I have a script which finds the Rsquared value for one parameter versus many parameters. Once in a table it's simple to sort for the best values. It has worked very well over the years but when I try to push it to find the value for tens of thousands or more parameters it takes a very long time. I wondered if anyone knows a fast way in JSL to do this.

Things I have tried but all take too long:

1. Making a Bivariate report and reading the Rsq from the display tree.
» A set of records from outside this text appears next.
/-- The Junction's steps (R217, R252, R330, R396, R400, R423 to R431): the head of a queue starts, and a pager request travels to the Junction,
where it waits for the control unit; it is planned, its control time runs with that of the walks which it has met, its copies are made in
pieces of 256 bytes (log 80) by one of eight copiers, and all its changes at one completion point, with its answer on its way. One that still
lacks blocks when its wait for reclaim ends is undone and ends ERROR without a record. Reports move the low-water mark (log 106), and entries
behind it are reclaimed: a held block goes back to the free list, an old place is released. A step of an undoing that meets an error is left
out (log 125). -/
def Obligations.JunctionEvents : Prop :=
  ∀ (s : State) (p : Pend),
    let e := s.evt
    let c := e.core
    let j := s.term.junction
    let due := fun (t : State) (what : Instr) (n : Nat) => ∃ it ∈ t.agenda, it.what = what ∧ it.arg.core = c ∧ it.arg.id = p.id ∧ it.due = n
    let undone := fun (v : State) (q : Pend) (r : JReq) (t : State) => ∀ w y, v.runJ (undoReq r.core r (q.kind == .kvdem)) = .ok ((), w) →
      (w.core r.core).pend r.id = some y → t.jreq r.core r.id = none ∧ t.mem = w.mem ∧
      (t.core r.core).pend r.id = some { y with performed := true, err := true, data := [] } ∧
      ∃ it ∈ t.agenda, it.what = .engineOperationComplete ∧ it.arg.core = r.core ∧ it.arg.id = r.id ∧ it.arg.k = 2 ∧
        it.due = w.cycle + (w.term.junction.walked + w.toTerminus r.core)
    (∀ r cause addr pbn, undone s p r (s.failReq r p cause addr pbn)) ∧
    (e.k ≠ 1 → e.k ≠ 2 → ∃ t, exec .xkvgLowWaterReport s = .next t ∧ t.mem = s.mem ∧
      t.term.junction.reports = (c.val, e.k == 0, e.dw) :: j.reports.filter (fun r => r.1 != c.val) ∧
      ((∃ r ∈ j.reclaim, r.stamp.toNat + 2 ≤ t.wlow.toNat) → ∃ it ∈ t.agenda, it.what = .reclaim ∧ it.due = s.cycle)) ∧
    (∀ l, l = j.reclaim.filter (fun r => decide (r.stamp.toNat + 2 ≤ s.wlow.toNat)) → l ≠ [] →
      exec .reclaim s = .next ((l.foldl State.reclaimOne s).kickJunction)) ∧
    (∀ r b u, readBlt 0 (s.arena r.arena) r.pbn s = .ok (b, u) →
      ((b.state ≠ 4 ∨ b.sump ≠ r.sump) → (s.reclaimOne r).arena r.arena = (u.arena r.arena).subUsed r.sump 1 ∧
        (s.reclaimOne r).term.junction.reclaim = u.term.junction.reclaim.erase r) ∧
      ∀ w, b.state = 4 → b.sump = r.sump →
        writeBlt 0 (u.arena r.arena) r.pbn { refs := 0, pins := 0, state := 0, sump := false, touch := (u.arena r.arena).freehd } u = .ok ((), w) →
        (s.reclaimOne r).mem = w.mem ∧ (s.reclaimOne r).arena r.arena = ((w.arena r.arena).put 11 0 24 r.pbn).subUsed r.sump 1 ∧
        (s.reclaimOne r).term.junction.reclaim = w.term.junction.reclaim.erase r) ∧
    ((s.core c).pend e.id = some p →
      (p.started = false → p.kind ∈ [PKind.kvmatch, .kvins, .kvapp, .kvrel, .kvpin, .kvdem, .kvprom] → ∃ t q, exec .queueEntryStart s = .next t ∧
        (t.core c).pend e.id = some q ∧ q.started = true ∧
        if p.thr = .prim then due t .pagerRequestArrival (s.cycle + (s.slotWait c + s.toTerminus c))
        else ∃ y, (t.core c).slotQ = (s.core c).slotQ ++ [y] ∧ y.count = 1 ∧ y.way = s.toTerminus c ∧ y.what = .pagerRequestArrival ∧ y.arg = argId c p.id) ∧
      (p.started = false → p.kind = .xcoll → ∃ t q, exec .queueEntryStart s = .next t ∧ (t.core c).pend e.id = some q ∧ q.started = true ∧
        due t .collectiveSourceRead s.cycle) ∧
      (p.started = false → (p.kind ∈ [PKind.xcp, .xcp2, .xga, .xsc] ∨ (p.kind = .xkvg ∧ p.ws = [] ∧ p.err = false)) →
        exec .queueEntryStart s = .next ((s.modPend c p.id fun q => { q with issued := s.cycle }).startCopy c { p with issued := s.cycle })) ∧
      (s.jreq c p.id = none → ∃ t r, exec .pagerRequestArrival s = .next t ∧ t.jreq c p.id = some r ∧
        r.phase = .waiting ∧ r.inService = s.arenasOpen ∧ due t .pagerRequestArrival s.cycle) ∧
      ∀ r, s.jreq c e.id = some r →
        (r.phase = .waiting → j.inControl = false → e.k ≠ 1 → e.k ≠ 2 → s.cycle < j.ctlFree →
          (∃ t, exec .pagerRequestArrival s = .next t ∧ due t .pagerRequestArrival j.ctlFree) ∧
          ∃ t, exec .evictionWaitExpiry s = .next t ∧ due t .pagerRequestArrival j.ctlFree) ∧
        (∀ pl u, r.phase = .waiting → j.inControl = false → j.ctlFree ≤ s.cycle → s.runJ (planOf c p r) = .ok (pl, u) → pl.short = false →
          (r.taken = [] → r.places = 0 → pl.alloc = 0 → pl.moves = [] → pl.cow = [] → p.kind ∉ [PKind.kvdem, .kvprom] →
            let at_ := max u.cycle u.term.junction.ctlFree + (pl.control + u.term.junction.walked)
            (e.k = 3 → ∃ t, exec .pagerRequestArrival s = .next t ∧ due t .junctionCompletionPoint at_) ∧
            ∃ t, exec .evictionWaitExpiry s = .next t ∧ due t .junctionCompletionPoint at_) ∧
          let wants := if p.kind = .kvapp ∨ p.kind = .kvpin then pl.moves.length else 0
          ∀ g v ts k w y left full at_, giveUp c pl.arena pl.alloc wants r u = .ok (g, v) →
            takeAll c pl.arena pl.alloc wants (pl.alloc + wants + 1) g.1 g.2 v = .ok ((ts, k), w) → (ts.length < pl.alloc ∨ k < wants) →
            let r1 := { r with taken := ts, places := k, arena := pl.arena }
            r.evictUntil = some at_ → at_ ≤ s.cycle → evict c pl.arena r.toEvict (w.setReq r1) = .ok ((left, full), y) →
            ∃ t, exec .evictionWaitExpiry s = .next t ∧ undone y p r1 t) ∧
        (∀ q rest, e.n = 1 → r.phase = .control → r.copies = q :: rest → r.ready ≤ s.cycle → j.copiers < 8 → ∃ t r', exec .blockCopyDone s = .next t ∧
          t.jreq c e.id = some r' ∧ r'.phase = .copying ∧ r'.chunk = 0 ∧ t.term.junction.copiers = j.copiers + 1 ∧ due t .blockCopyDone (s.cycle + 33)) ∧
        (∀ src dst len rest w, e.n ≠ 1 → r.phase = .copying → r.copies = (src, dst, len) :: rest →
          s.runJ (do let v ← jRead c (src + 256 * r.chunk) 256; jWrite c (dst + 256 * r.chunk) 256 v) = .ok ((), w) →
          ∃ t, exec .blockCopyDone s = .next t ∧ t.mem = w.mem ∧
            (256 * (r.chunk + 1) < len → due t .blockCopyDone (w.cycle + (1 + w.term.junction.walked))) ∧
            (len ≤ 256 * (r.chunk + 1) → t.jreq c e.id = some { r with chunk := 0, copies := rest, phase := .control } ∧
              t.term.junction.copiers = j.copiers - 1 ∧
              due t (if rest = [] then .junctionCompletionPoint else .blockCopyDone) s.cycle)) ∧
        ∀ ans u, r.phase = .control → r.copies = [] → s.runJ (completeOf c p r) = .ok (some ans, u) → ∃ t, exec .junctionCompletionPoint s = .next t ∧
          t.mem = u.mem ∧ t.jreq c e.id = none ∧ due t .engineOperationComplete (u.cycle + (u.term.junction.walked + u.toTerminus c)))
xyp = Bivariate(Y(column(resp)), X(eval(fact)), Fit Polynomial(degree), invisible);

This command actually works faster than I would expect but looping through display tree to get the values takes most of the time.

2. Using Fit Model -> StepWise -> All Possible Models of 1 term.

This seems to only fit rows of data that have no missing data for all terms and I may have a lot of missing data for some terms. So it doesn't fit my needs.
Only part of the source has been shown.